A cidade é conhecida como a terra onde nasceu o criador da churrascaria de espeto corrido, Albino Ongaratto. Desde os anos 1960, muita gente sai de lá para abrir empreendimentos em outros Estados e até países. Quando vão, levam conterrâneos para trabalharem nos locais, por serem pessoas consideradas de confiança. A tradição deu tão certo, que o município exibe casarões imponentes, cujas construções foram fruto do sucesso dos rodízios.

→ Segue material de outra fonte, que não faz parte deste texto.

-- ==== Sys2Proof/Machine/Operands.lean ====
section
/-! DEFINITION. Operand forms: integer functions on registers, lanes of vector registers, masks, element types. -/
namespace Sys2Proof.Machine
open Sys2Proof

/-! ## Scalar integer functions (R105 to R109) -/

/-- The functions of ALU and ALUW, in the order of their fn codes (R105). -/
inductive AluFn where
  | add
  | sub
  | and
  | or
  | xor
  | andn
  | orn
  | xnor
  | shl
  | shr
  | sar
  | rol
  | ror
  | slt
  | sltn
  | min
  | max
  | minn
  | maxn
  | absd
  deriving DecidableEq, Repr

/-- The table's x modulo 2^w on patterns of width w, with shift and rotate counts modulo w (R105). -/
def aluVal {w : Nat} (f : AluFn) (a b : BitVec w) : BitVec w :=
  let c := b.toNat % w
  match f with
  | .add => a + b
  | .sub => a - b
  | .and => a &&& b
  | .or => a ||| b
  | .xor => a ^^^ b
  | .andn => a &&& ~~~b
  | .orn => a ||| ~~~b
  | .xnor => ~~~(a ^^^ b)
  | .shl => a <<< c
  | .shr => a >>> c
  | .sar => a.sshiftRight c
  | .rol => a.rotateLeft c
  | .ror => a.rotateRight c
  | .slt => if a.slt b then 1#w else 0#w
  | .sltn => if a.ult b then 1#w else 0#w
  | .min => if a.slt b then a else b
  | .max => if a.slt b then b else a
  | .minn => if a.ult b then a else b
  | .maxn => if a.ult b then b else a
  | .absd => if a.slt b then b - a else a - b

/-- The exact function under a MOD prefix (R104, R105): only ADD, SUB and ABSD honour one. -/
def aluInt (f : AluFn) (x y : Int) : Int :=
  match f with
  | .sub => x - y
  | .absd => ((x - y).natAbs : Int)
  | _ => x + y

/-- The result of ALU at width w, with or without a MOD prefix (R105). -/
def aluRes {w : Nat} (f : AluFn) (m : Option Mod) (a b : BitVec w) : BitVec w :=
  match m with
  | none => aluVal f a b
  | some m => modInt true w (some m) (aluInt f (modSrcInt m.absa m.nega a.toInt) (modSrcInt m.absb m.negb b.toInt))

/-- The low word of a register (R105). -/
def low32 (x : Word) : BitVec 32 := x.setWidth 32

/-- The functions of MUL (R106). -/
inductive MulFn where
  | lo
  | hi
  | hin
  | hisn
  | w
  | wn
  deriving DecidableEq, Repr

def mulRes (f : MulFn) (m : Option Mod) (a b : Word) : Word :=
  match f with
  | .lo => match m with
    | none => a * b
    | some md => modInt true 64 m (modSrcInt md.absa md.nega a.toInt * modSrcInt md.absb md.negb b.toInt)
  | .hi => BitVec.ofInt 64 (a.toInt * b.toInt / (2 ^ 64 : Nat))
  | .hin => BitVec.ofNat 64 (a.toNat * b.toNat / 2 ^ 64)
  | .hisn => BitVec.ofInt 64 (a.toInt * (b.toNat : Int) / (2 ^ 64 : Nat))
  | .w => match m with
    | none => sext64 (low32 a * low32 b)
    | some md => sext64 (modInt true 32 m (modSrcInt md.absa md.nega (low32 a).toInt * modSrcInt md.absb md.negb (low32 b).toInt))
  | .wn => BitVec.ofNat 64 ((low32 a).toNat * (low32 b).toNat)

/-- Division at width w (R107): the quotient and the remainder; nothing traps. -/
def divRes {w : Nat} (signed : Bool) (n d : BitVec w) : BitVec w × BitVec w :=
  if d = 0#w then (BitVec.allOnes w, n)
  else if signed then (n.sdiv d, n.srem d)
  else (n / d, n % d)

/-- Leading zeros of a pattern, from bit i − 1 down. -/
def clzFrom {w : Nat} (x : BitVec w) : Nat → Nat
  | 0 => 0
  | i + 1 => if x.getLsbD i then 0 else 1 + clzFrom x i
def clz {w : Nat} (x : BitVec w) : Nat := clzFrom x w
/-- Trailing zeros among `n` bits from bit i up. -/
def ctzFrom {w : Nat} (x : BitVec w) (i : Nat) : Nat → Nat
  | 0 => 0
  | n + 1 => if x.getLsbD i then 0 else 1 + ctzFrom x (i + 1) n
def ctz {w : Nat} (x : BitVec w) : Nat := ctzFrom x 0 w
/-- One bits among the low `n`. -/
def popcTo {w : Nat} (x : BitVec w) : Nat → Nat
  | 0 => 0
  | n + 1 => (if x.getLsbD n then 1 else 0) + popcTo x n
def popc {w : Nat} (x : BitVec w) : Nat := popcTo x w
/-- Bytes of a doubleword in reverse order. -/
def bswap (x : Word) : Word := BitVec.ofNat 64 (bytesToNat (natToBytes 8 x.toNat).reverse)

/-- Field position and length of EXTR, EXTRN and DEP (R108). -/
def fieldPos (b : Word) : Nat := bits b 5 0
def fieldLen (b : Word) : Nat := bits b 13 8 + 1
def extrRes (signed : Bool) (a b : Word) : Word :=
  let p := fieldPos b
  let n := fieldLen b
  if signed then ((a.sshiftRight p).setWidth n).signExtend 64 else ((a >>> p).setWidth n).setWidth 64
def depRes (d a b : Word) : Word :=
  let m : Word := BitVec.ofNat 64 ((2 ^ fieldLen b - 1) * 2 ^ fieldPos b)
  (d &&& ~~~m) ||| ((a <<< fieldPos b) &&& m)

/-! ## Element types (R28, R129) -/

/-- Width of an integer-class element. -/
def intBits (e : BitVec 3) : Nat := match e.toNat % 4 with | 0 => 8 | 1 => 16 | 2 => 32 | _ => 64
def intSigned (e : BitVec 3) : Bool := decide (e.toNat < 4)
/-- Width of a float-class element; q8 and q4 by their code widths. -/
def floatBits (e : BitVec 3) : Nat := match e.toNat with | 0 => 32 | 1 => 16 | 2 => 16 | 3 => 8 | 4 => 8 | 5 => 4 | 6 => 8 | _ => 4

/-! ## Lanes (R129, R130) -/

/-- Lane i of width b. -/
def lane (b : Nat) (x : BitVec 4096) (i : Nat) : BitVec b := x.extractLsb' (b * i) b

/-- Lanes packed from lane 0 up, as a number. -/
def packLanes (b : Nat) : List (BitVec b) → Nat
  | [] => 0
  | x :: xs => x.toNat + 2 ^ b * packLanes b xs
def ofLanes (b : Nat) (xs : List (BitVec b)) : BitVec 4096 := BitVec.ofNat 4096 (packLanes b xs)

namespace State

/-- The mask register that a mask prefix names (R39); k0 or no prefix leaves every lane active. -/
def maskOf (s : State) (p : Pre) : BitVec 512 := match p.mask with | some m => s.rk 7 m.toNat | none => BitVec.allOnes 512
/-- The mask as a source for the ready test (R33). -/
def maskSrc (p : Pre) : List (File × Nat) := match p.mask with | some m => [(.k, m.toNat)] | none => []

/-- The number of lanes of width b in the current mode (R129). -/
def lanes (s : State) (b : Nat) : Nat := s.vbits / b

end State

/-- Mask bit of lane i of width b: 4-bit lanes are governed by bytes (R130). -/
def activeLane (m : BitVec 512) (b i : Nat) : Bool := if b = 4 then m.getLsbD (i / 2) else m.getLsbD i

/-- Lanes 0 to n − 1 of a result: `f` on active lanes with its flags, the old lane elsewhere (R130, R63). -/
def laneOp (m : BitVec 512) (b n : Nat) (old : BitVec 4096) (f : Nat → BitVec b × Flags) : BitVec 4096 × Flags :=
  let rs := (upto 0 n).map fun i => if activeLane m b i then f i else (lane b old i, 0#5)
  (ofLanes b (rs.map (·.1)), rs.foldl (fun a r => a ||| r.2) 0#5)

/-- Bits of a k register set by lane tests: active lanes below n change, the others stay (R136). -/
def maskBits (m old : BitVec 512) (n : Nat) (f : Nat → Bool) : BitVec 512 :=
  let rs := (upto 0 512).map fun i => BitVec.ofBool (if decide (i < n) && m.getLsbD i then f i else old.getLsbD i)
  BitVec.ofNat 512 (packLanes 1 rs)

end Sys2Proof.Machine
end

— A juventude procura uma vida melhor nos restaurantes, e assim por diante. Acho que não tem ninguém aqui, dos idosos, que não tem filhos pra fora. A maioria procura trabalhar nos restaurantes em São Paulo, Rio de Janeiro — relata Luiz Matuella, 71 anos.
Ao lado de Matuella, Ademir de Paoli, 80 anos, diz que o filho chegou a ganhar 11 salários-mínimos trabalhando em uma churrascaria em Canoas.
— É um meio de vida. Na época, eles ganhavam bem. Hoje caiu tudo, né? — lamenta o idoso, que, após um período no quartel, voltou para Coqueiro Baixo para trabalhar como produtor rural.
Uma das exceções de jovem que resolveu seguir em Coqueiro Baixo é Vanessa Mocellin Rusin, 21 anos – uma das 53 pessoas entre 20 e 24 anos moradoras da cidade. Aos 17 anos, na hora de decidir entre se mudar para estudar ou encontrar uma função ali mesmo, decidiu abrir uma barbearia dentro do mercado da mãe.
— Eu gosto bastante de morar aqui. Tipo assim, eu gosto de ir para a cidade e tal, onde tem bastante coisa pra fazer, mas, pra morar, eu prefiro aqui. Eu não sei se eu sairia daqui pra morar numa cidade grande — conta Vanessa, que diz que o asfaltamento do acesso a Nova Bréscia, feito recentemente, facilitou as idas e vindas.
Receita oriunda da agricultura
Vice-prefeito de Coqueiro Baixo, Valmor Salvi afirma que, apesar de haver muitas pessoas aposentadas e que, portanto, não contribuem com a geração de renda para o município, a cidade consegue ter uma boa receita, já que a agricultura, lá, é forte. O setor tem grande participação na riqueza local, especialmente na produção de suíno, de frango e de leite. Por isso, é possível viabilizar bons serviços para a população.
— Não é porque eu sou vice-prefeito, mas o posto de saúde, aqui, é muito bom. Por isso, os idosos vivem bem, tranquilos, e não saem daqui — explica o vice-prefeito.
Perguntado sobre o motivo de a cidade se chamar Coqueiro Baixo, Salvi diz que não sabe muito bem, mas que há lendas sobre isso. Somada ao relato de Jorge Salami, a história fica mais ou menos assim: antigamente, passavam pela região comerciantes, transportados por mulas. Para saberem onde estavam, usavam como referência dois coqueiros – um alto e um baixo. Ambas as árvores batizaram duas linhas na região, Coqueiro Alto, que segue como linha, e Coqueiro Baixo, que foi emancipada.